For every fourth-year medical student, match week arrives with an email from the National Residency Match Program (NRMP). Some students receive a message congratulating them on matching, assuring them the location of the program will be revealed at the end of the week. Others receive a message stating they did not match with a residency program and are contacted by their administration regarding instructions for the Supplemental Offer and Acceptance Program (SOAP). Unmatched applicants submit a maximum of 40 applications to the programs with remaining open positions, and all faculty, staff, and students are prohibited from contacting these programs. This process lasts for three days, in which three rounds of offers are sent to the students. If a student still doesn’t have a position after this, the scramble begins. This is when the very last remaining positions are made public and the application process is basically a free-for-all. Anyone can contact any program regarding a position. Emails and phone calls are sent to all programs, most of which respond with “the position has already been filled,” if they respond at all.

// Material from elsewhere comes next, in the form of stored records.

@[simp] theorem pressOrdinary_keeps (p : Fin 128) (s : State) :
    (pressOrdinary p s).pending = s.pending ∧ (pressOrdinary p s).scanner = s.scanner ∧
    (pressOrdinary p s).profile = s.profile ∧ (pressOrdinary p s).picture = s.picture ∧
    (pressOrdinary p s).frames = s.frames ∧ (pressOrdinary p s).scanout = s.scanout ∧
    (pressOrdinary p s).measure = s.measure ∧ (pressOrdinary p s).light = s.light ∧
    (pressOrdinary p s).lines = s.lines ∧ (pressOrdinary p s).power = s.power ∧
    (pressOrdinary p s).freeCount = s.freeCount := by simp [pressOrdinary]

@[simp] theorem pressAwake_keeps (p : Fin 128) (s : State) :
    (pressAwake p s).pending = s.pending ∧ (pressAwake p s).scanner = s.scanner ∧
    (pressAwake p s).profile = s.profile ∧ (pressAwake p s).picture = s.picture ∧
    (pressAwake p s).frames = s.frames ∧ (pressAwake p s).scanout = s.scanout ∧
    (pressAwake p s).measure = s.measure ∧ (pressAwake p s).light = s.light ∧ (pressAwake p s).lines = s.lines ∧
    (pressAwake p s).power = s.power ∧ (pressAwake p s).freeCount = s.freeCount := by
  unfold pressAwake
  (repeat' split) <;> simp

@[simp] theorem pressCases_keeps (p : Fin 128) (s : State) :
    (pressCases p s).pending = s.pending ∧ (pressCases p s).profile = s.profile ∧
    (pressCases p s).frames = s.frames ∧ (pressCases p s).measure = s.measure ∧ (pressCases p s).lines = s.lines ∧
    (pressCases p s).freeCount = s.freeCount := by
  unfold pressCases
  dsimp only
  (repeat' split) <;> simp

@[simp] theorem pressActivity_keeps (f : State) (s : State) :
    (pressActivity f s).pending = s.pending ∧ (pressActivity f s).profile = s.profile ∧
    (pressActivity f s).frames = s.frames ∧ (pressActivity f s).measure = s.measure ∧
    (pressActivity f s).lines = s.lines := by
  unfold pressActivity
  dsimp only
  (repeat' split) <;> simp

@[simp] theorem press_keeps (p : Fin 128) (s : State) :
    (press p s).pending = s.pending ∧ (press p s).profile = s.profile ∧ (press p s).frames = s.frames ∧
    (press p s).measure = s.measure ∧ (press p s).lines = s.lines := by
  unfold press
  (repeat' split) <;> simp

@[simp] theorem release_keeps (p : Fin 128) (s : State) :
    (release p s).pending = s.pending ∧ (release p s).scanner = s.scanner ∧ (release p s).profile = s.profile ∧
    (release p s).picture = s.picture ∧ (release p s).frames = s.frames ∧ (release p s).scanout = s.scanout ∧
    (release p s).measure = s.measure ∧ (release p s).light = s.light ∧ (release p s).lines = s.lines ∧
    (release p s).power = s.power ∧ (release p s).freeCount = s.freeCount := by
  unfold release
  dsimp only
  (repeat' split) <;> simp

@[simp] theorem holdTest_keeps (p : Fin 128) (s : State) :
    (holdTest p s).pending = s.pending ∧ (holdTest p s).scanner = s.scanner ∧ (holdTest p s).profile = s.profile ∧
    (holdTest p s).picture = s.picture ∧ (holdTest p s).frames = s.frames ∧ (holdTest p s).scanout = s.scanout ∧
    (holdTest p s).measure = s.measure ∧ (holdTest p s).light = s.light ∧ (holdTest p s).lines = s.lines ∧
    (holdTest p s).power = s.power ∧ (holdTest p s).freeCount = s.freeCount := by
  unfold holdTest
  dsimp only
  (repeat' split) <;> simp

@[simp] theorem stuckTest_keeps (p : Fin 128) (s : State) :
    (stuckTest p s).pending = s.pending ∧ (stuckTest p s).scanner = s.scanner ∧
    (stuckTest p s).profile = s.profile ∧ (stuckTest p s).picture = s.picture ∧ (stuckTest p s).frames = s.frames ∧
    (stuckTest p s).scanout = s.scanout ∧ (stuckTest p s).measure = s.measure ∧ (stuckTest p s).light = s.light ∧
    (stuckTest p s).lines = s.lines ∧ (stuckTest p s).power = s.power ∧ (stuckTest p s).freeCount = s.freeCount := by
  unfold stuckTest
  dsimp only
  (repeat' split) <;> simp

@[simp] theorem advanceKey_keeps (p : Fin 128) (s : State) :
    (advanceKey p s).pending = s.pending ∧ (advanceKey p s).scanner = s.scanner ∧
    (advanceKey p s).profile = s.profile ∧ (advanceKey p s).picture = s.picture ∧
    (advanceKey p s).frames = s.frames ∧ (advanceKey p s).scanout = s.scanout ∧
    (advanceKey p s).measure = s.measure ∧ (advanceKey p s).light = s.light ∧ (advanceKey p s).lines = s.lines ∧
    (advanceKey p s).power = s.power ∧ (advanceKey p s).freeCount = s.freeCount := by simp [advanceKey]

@[simp] theorem advanceDownTimes_keeps (s : State) :
    (advanceDownTimes s).pending = s.pending ∧ (advanceDownTimes s).scanner = s.scanner ∧
    (advanceDownTimes s).profile = s.profile ∧ (advanceDownTimes s).picture = s.picture ∧
    (advanceDownTimes s).frames = s.frames ∧ (advanceDownTimes s).scanout = s.scanout ∧
    (advanceDownTimes s).measure = s.measure ∧ (advanceDownTimes s).light = s.light ∧
    (advanceDownTimes s).lines = s.lines ∧ (advanceDownTimes s).power = s.power ∧
    (advanceDownTimes s).freeCount = s.freeCount := by
  unfold advanceDownTimes
  and_intros <;> exact foldl_keeps _ _ (by simp) _ _

@[simp] theorem repeatFires_keeps (s : State) :
    (repeatFires s).pending = s.pending ∧ (repeatFires s).scanner = s.scanner ∧
    (repeatFires s).profile = s.profile ∧ (repeatFires s).picture = s.picture ∧ (repeatFires s).frames = s.frames ∧
    (repeatFires s).scanout = s.scanout ∧ (repeatFires s).measure = s.measure ∧ (repeatFires s).light = s.light ∧
    (repeatFires s).lines = s.lines ∧ (repeatFires s).power = s.power ∧ (repeatFires s).freeCount = s.freeCount := by
  unfold repeatFires
  dsimp only
  (repeat' split) <;> simp

@[simp] theorem profileFails_keeps (j : Job) (s : State) :
    (profileFails j s).pending = s.pending ∧ (profileFails j s).mem = s.mem ∧
    (profileFails j s).journal = s.journal ∧ (profileFails j s).scanner = s.scanner ∧
    (profileFails j s).composer = s.composer ∧ (profileFails j s).profile = s.profile ∧
    (profileFails j s).picture = s.picture ∧ (profileFails j s).frames = s.frames ∧
    (profileFails j s).scanout = s.scanout ∧ (profileFails j s).measure = s.measure ∧
    (profileFails j s).light = s.light ∧ (profileFails j s).lines = s.lines ∧ (profileFails j s).power = s.power ∧
    (profileFails j s).freeCount = s.freeCount := by simp [profileFails]

@[simp] theorem takeProfile_keeps (j : Job) (s : State) :
    (takeProfile j s).pending = s.pending ∧ (takeProfile j s).mem = s.mem ∧ (takeProfile j s).journal = s.journal ∧
    (takeProfile j s).scanner = s.scanner ∧ (takeProfile j s).composer = s.composer ∧
    (takeProfile j s).picture = s.picture ∧ (takeProfile j s).frames = s.frames ∧
    (takeProfile j s).scanout = s.scanout ∧ (takeProfile j s).measure = s.measure ∧
    (takeProfile j s).light = s.light ∧ (takeProfile j s).lines = s.lines ∧ (takeProfile j s).power = s.power ∧
    (takeProfile j s).freeCount = s.freeCount := by
  unfold takeProfile
  dsimp only
  (repeat' split) <;> simp
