@[simp] theorem linkDown_fields (s : State) :
    (linkDown s).power.dockTime = s.power.dockTime ∧ (linkDown s).power.held = s.power.held ∧
    (linkDown s).scanout.frame = s.scanout.frame ∧ (linkDown s).exch.sessionNo = s.exch.sessionNo ∧
    (linkDown s).exch.slots.length = s.exch.slots.length ∧ (linkDown s).link.msiEnable = s.link.msiEnable ∧
    (linkDown s).link.busMastering = s.link.busMastering ∧ (linkDown s).link.intxDisable = s.link.intxDisable ∧
    (linkDown s).link.intEnable = s.link.intEnable ∧ (linkDown s).lines.levels = s.lines.levels ∧
    (linkDown s).profile.active = s.profile.active := by
  unfold linkDown
  (repeat' split) <;> simp

@[simp] theorem linkReset_fields (s : State) :
    (linkReset s).scanout.frame = s.scanout.frame ∧ (linkReset s).exch.sessionNo = s.exch.sessionNo ∧
    (linkReset s).exch.slots.length = s.exch.slots.length ∧ (linkReset s).link.up = s.link.up ∧
    (linkReset s).link.intEnable = s.link.intEnable ∧ (linkReset s).profile.active = s.profile.active := by simp [linkReset]

@[simp] theorem linkUp_fields (s : State) :
    (linkUp s).link.msiEnable = s.link.msiEnable ∧ (linkUp s).link.busMastering = s.link.busMastering ∧
    (linkUp s).link.intxDisable = s.link.intxDisable ∧ (linkUp s).link.intEnable = s.link.intEnable := by simp [linkUp]

end Sys2Proof.Machine
end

I’m explaining this because the majority of medical students, fortunately, do not experience this process. I did. I experienced the pain of rejection at every point in this process. I experienced the disappointment of not being ranked high enough by my home institution to merit even a preliminary position there. I felt ashamed. When I didn’t even match in the SOAP, I thought that my home program would reach out to me and ask if there was anything they could do to help. Due to an unfortunate oversight, this did not occur. I felt as though I was deserted in unknown territory. On Friday, the day after the scramble process had started, I put my pride aside and reached out to the program coordinator, letting her know I hadn’t matched, that I was certain she already knew, but asking if she had any advice anyway. She immediately emailed back stating that no one in the department had been aware of this, that she wished I had reached out sooner so she and the other surgical faculty could have been making calls on my behalf. She didn’t know anyone with remaining positions by this time, but she sent some emails to close contacts and we waited anxiously for replies. On Monday, we got a lead: there was a recent change in a program that resulted in the availability of 2 preliminary positions that had not been previously advertised. I immediately sent my application there but had very low expectations at this point. A call came later that afternoon – the program director, wanting to discuss my application. After a week of interviews and conversations with my home institution faculty, they had offered me a position as a preliminary surgical resident (prelim).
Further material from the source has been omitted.